__WORK REQUEST__: Copy nothing from the entries below except the lines from the one containing "def subSimAccept (im" through the one containing "Half-length r of", and copy those exactly.

__Stored data__:
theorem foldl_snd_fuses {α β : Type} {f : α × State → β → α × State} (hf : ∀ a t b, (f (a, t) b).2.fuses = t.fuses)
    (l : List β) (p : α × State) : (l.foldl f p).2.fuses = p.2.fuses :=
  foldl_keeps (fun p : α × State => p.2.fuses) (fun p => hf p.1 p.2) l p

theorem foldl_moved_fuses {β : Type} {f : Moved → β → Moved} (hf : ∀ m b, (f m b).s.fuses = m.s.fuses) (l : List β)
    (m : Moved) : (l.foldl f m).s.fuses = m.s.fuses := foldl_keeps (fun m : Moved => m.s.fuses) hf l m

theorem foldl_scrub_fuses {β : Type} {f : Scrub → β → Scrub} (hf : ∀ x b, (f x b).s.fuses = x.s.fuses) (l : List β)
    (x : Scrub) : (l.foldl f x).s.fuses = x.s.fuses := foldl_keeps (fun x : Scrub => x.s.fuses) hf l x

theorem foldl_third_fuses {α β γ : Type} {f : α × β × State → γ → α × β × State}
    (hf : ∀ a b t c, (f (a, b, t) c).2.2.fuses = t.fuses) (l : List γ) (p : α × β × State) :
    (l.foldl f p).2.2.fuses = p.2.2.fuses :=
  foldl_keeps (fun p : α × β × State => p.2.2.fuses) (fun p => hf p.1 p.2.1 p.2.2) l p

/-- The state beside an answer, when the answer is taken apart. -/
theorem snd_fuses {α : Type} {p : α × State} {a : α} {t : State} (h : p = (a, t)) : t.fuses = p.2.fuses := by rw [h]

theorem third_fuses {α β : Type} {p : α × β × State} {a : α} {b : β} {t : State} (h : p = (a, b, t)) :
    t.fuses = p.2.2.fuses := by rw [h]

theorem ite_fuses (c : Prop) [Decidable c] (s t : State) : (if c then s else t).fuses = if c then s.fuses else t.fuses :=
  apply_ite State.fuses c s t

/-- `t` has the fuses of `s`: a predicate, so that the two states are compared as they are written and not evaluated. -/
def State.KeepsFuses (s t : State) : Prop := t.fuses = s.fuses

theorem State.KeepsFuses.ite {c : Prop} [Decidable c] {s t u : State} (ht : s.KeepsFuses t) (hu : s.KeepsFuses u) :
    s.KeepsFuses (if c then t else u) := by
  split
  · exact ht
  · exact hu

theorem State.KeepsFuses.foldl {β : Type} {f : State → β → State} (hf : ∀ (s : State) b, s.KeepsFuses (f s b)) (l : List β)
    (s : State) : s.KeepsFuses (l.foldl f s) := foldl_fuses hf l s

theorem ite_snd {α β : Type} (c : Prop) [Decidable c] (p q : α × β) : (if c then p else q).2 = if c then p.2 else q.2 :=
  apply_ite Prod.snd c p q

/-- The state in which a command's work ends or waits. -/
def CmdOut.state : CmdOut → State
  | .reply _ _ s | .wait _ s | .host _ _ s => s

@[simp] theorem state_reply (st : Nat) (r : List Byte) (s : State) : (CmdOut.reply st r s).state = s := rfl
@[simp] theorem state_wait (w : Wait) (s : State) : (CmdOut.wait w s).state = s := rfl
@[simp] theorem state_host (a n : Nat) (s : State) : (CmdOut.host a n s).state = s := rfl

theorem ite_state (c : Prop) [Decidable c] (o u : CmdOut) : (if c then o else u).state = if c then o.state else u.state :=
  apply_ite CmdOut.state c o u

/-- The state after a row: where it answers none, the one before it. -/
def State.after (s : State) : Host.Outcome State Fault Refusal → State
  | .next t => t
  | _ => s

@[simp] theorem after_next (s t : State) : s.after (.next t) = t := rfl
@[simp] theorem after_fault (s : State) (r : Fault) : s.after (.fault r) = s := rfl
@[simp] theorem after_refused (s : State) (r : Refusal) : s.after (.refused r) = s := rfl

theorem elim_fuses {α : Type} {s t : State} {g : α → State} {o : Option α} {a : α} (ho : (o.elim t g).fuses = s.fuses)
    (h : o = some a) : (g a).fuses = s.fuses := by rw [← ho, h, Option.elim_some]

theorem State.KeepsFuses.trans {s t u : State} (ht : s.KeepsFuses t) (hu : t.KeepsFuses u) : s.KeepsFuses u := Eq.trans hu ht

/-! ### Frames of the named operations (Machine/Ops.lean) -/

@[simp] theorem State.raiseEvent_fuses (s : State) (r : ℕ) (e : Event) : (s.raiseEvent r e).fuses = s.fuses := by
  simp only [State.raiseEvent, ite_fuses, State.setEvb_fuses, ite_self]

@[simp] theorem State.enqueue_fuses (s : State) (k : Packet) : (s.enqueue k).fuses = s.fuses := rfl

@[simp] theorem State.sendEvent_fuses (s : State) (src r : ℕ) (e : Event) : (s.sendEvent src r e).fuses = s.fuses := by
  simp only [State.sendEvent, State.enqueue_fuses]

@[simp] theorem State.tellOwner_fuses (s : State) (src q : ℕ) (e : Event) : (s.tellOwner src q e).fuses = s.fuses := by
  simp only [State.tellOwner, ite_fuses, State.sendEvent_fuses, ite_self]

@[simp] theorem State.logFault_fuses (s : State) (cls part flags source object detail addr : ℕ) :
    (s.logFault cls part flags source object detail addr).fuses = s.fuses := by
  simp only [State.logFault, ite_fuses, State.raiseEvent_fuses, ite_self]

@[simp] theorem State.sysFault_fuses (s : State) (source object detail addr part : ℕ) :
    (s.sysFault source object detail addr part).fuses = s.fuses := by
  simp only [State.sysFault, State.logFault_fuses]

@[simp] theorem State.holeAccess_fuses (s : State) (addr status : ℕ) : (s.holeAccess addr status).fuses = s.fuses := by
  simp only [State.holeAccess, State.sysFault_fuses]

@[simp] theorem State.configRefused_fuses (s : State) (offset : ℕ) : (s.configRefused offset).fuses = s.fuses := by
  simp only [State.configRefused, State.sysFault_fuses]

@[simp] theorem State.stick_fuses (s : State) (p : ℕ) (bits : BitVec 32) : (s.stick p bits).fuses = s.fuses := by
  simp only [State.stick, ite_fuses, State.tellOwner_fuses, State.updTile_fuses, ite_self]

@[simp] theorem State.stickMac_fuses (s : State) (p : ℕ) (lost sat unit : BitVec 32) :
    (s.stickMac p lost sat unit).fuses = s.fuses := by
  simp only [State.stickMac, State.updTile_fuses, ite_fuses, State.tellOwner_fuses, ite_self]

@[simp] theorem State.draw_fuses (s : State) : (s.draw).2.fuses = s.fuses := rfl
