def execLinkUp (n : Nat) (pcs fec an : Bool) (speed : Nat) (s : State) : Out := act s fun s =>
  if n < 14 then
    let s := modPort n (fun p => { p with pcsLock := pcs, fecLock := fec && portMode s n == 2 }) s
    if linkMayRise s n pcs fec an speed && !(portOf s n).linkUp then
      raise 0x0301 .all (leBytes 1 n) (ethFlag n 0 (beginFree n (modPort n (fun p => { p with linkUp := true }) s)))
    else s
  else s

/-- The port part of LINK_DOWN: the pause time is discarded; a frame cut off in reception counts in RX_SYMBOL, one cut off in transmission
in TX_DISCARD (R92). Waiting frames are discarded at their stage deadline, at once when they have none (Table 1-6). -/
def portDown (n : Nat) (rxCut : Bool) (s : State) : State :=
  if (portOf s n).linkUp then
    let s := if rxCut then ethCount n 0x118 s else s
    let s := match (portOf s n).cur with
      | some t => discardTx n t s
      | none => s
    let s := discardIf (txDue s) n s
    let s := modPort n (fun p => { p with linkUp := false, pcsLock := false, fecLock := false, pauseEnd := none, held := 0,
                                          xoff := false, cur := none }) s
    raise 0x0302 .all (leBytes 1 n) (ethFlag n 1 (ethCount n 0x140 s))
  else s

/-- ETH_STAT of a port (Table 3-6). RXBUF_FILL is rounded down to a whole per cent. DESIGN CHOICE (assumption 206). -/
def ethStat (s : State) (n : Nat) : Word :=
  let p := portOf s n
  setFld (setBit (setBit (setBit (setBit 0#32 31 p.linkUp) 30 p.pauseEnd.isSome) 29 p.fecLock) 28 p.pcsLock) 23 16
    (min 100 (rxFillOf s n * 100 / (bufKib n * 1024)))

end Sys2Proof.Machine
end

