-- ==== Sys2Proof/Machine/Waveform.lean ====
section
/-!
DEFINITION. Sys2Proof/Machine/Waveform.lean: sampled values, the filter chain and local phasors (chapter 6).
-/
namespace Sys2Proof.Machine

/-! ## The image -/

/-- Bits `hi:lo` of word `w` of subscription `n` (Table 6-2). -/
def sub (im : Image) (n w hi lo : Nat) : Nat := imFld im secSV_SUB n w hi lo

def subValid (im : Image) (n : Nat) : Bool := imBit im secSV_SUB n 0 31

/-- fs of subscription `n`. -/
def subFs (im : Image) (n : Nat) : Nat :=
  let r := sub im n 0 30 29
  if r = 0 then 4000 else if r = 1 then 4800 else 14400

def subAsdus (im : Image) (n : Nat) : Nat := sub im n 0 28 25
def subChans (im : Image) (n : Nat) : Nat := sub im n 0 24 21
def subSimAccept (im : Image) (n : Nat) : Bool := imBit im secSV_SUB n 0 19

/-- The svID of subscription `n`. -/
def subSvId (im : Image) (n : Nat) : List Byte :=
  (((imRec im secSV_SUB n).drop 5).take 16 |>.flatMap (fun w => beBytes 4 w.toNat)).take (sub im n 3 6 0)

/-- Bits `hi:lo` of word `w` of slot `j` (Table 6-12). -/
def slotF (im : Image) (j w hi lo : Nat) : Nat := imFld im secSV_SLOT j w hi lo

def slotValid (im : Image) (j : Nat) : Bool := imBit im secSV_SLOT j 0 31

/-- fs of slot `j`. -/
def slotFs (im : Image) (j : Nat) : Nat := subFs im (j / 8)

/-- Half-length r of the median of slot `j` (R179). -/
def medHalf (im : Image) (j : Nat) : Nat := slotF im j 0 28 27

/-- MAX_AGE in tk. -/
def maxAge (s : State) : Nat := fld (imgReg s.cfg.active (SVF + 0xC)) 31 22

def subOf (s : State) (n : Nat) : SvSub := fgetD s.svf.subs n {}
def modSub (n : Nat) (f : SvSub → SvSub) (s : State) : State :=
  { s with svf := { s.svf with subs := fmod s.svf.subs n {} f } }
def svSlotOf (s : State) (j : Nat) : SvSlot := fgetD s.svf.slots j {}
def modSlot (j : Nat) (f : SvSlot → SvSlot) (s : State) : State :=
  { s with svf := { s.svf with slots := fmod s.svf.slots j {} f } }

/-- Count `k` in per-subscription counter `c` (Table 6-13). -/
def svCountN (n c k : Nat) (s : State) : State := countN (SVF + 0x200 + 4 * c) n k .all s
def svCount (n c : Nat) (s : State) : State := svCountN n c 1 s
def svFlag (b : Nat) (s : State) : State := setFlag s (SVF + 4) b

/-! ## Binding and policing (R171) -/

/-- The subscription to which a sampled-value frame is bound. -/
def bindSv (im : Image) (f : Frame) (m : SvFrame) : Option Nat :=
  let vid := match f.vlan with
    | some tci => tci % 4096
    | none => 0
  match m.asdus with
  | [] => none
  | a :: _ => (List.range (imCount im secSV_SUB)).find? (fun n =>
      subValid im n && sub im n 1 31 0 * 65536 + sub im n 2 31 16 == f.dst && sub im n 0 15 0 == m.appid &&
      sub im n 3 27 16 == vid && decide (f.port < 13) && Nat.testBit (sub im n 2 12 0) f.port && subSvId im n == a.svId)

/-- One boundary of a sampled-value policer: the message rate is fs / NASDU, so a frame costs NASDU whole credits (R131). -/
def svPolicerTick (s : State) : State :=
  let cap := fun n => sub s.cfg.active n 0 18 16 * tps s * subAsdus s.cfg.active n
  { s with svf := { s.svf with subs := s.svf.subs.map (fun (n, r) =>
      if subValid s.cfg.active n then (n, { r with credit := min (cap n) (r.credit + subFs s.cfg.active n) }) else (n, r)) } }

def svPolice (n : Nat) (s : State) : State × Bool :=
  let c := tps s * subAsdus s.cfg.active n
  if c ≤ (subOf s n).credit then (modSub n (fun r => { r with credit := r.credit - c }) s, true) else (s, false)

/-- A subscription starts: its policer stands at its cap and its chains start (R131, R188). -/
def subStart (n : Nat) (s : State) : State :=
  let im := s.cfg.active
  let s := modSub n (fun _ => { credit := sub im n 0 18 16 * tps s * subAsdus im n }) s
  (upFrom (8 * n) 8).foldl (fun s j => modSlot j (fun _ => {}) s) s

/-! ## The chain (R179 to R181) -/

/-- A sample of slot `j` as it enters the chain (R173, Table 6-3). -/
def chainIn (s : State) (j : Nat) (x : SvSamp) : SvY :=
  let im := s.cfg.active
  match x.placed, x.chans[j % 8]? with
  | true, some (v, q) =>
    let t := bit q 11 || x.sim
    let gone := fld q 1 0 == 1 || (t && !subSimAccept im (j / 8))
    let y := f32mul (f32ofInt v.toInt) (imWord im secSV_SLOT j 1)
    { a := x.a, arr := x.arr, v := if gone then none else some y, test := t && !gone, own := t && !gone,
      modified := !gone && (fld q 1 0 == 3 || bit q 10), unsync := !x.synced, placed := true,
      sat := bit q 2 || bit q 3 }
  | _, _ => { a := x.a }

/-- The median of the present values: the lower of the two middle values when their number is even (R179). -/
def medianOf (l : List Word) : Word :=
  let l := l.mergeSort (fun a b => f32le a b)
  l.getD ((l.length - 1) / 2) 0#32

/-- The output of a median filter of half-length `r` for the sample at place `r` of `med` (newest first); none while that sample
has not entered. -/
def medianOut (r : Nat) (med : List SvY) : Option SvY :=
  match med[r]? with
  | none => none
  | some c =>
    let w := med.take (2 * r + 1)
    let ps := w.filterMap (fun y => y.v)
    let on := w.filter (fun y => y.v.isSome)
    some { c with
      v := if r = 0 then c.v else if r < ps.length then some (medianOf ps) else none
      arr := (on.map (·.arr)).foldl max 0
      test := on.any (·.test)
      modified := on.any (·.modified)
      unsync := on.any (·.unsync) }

__RESULT OF THIS EXERCISE__:
def subSimAccept (im : Image) (n : Nat) : Bool := imBit im secSV_SUB n 0 19

/-- The svID of subscription `n`. -/
def subSvId (im : Image) (n : Nat) : List Byte :=
  (((imRec im secSV_SUB n).drop 5).take 16 |>.flatMap (fun w => beBytes 4 w.toNat)).take (sub im n 3 6 0)

/-- Bits `hi:lo` of word `w` of slot `j` (Table 6-12). -/
def slotF (im : Image) (j w hi lo : Nat) : Nat := imFld im secSV_SLOT j w hi lo

def slotValid (im : Image) (j : Nat) : Bool := imBit im secSV_SLOT j 0 31

/-- fs of slot `j`. -/
def slotFs (im : Image) (j : Nat) : Nat := subFs im (j / 8)

/-- Half-length r of the median of slot `j` (R179). -/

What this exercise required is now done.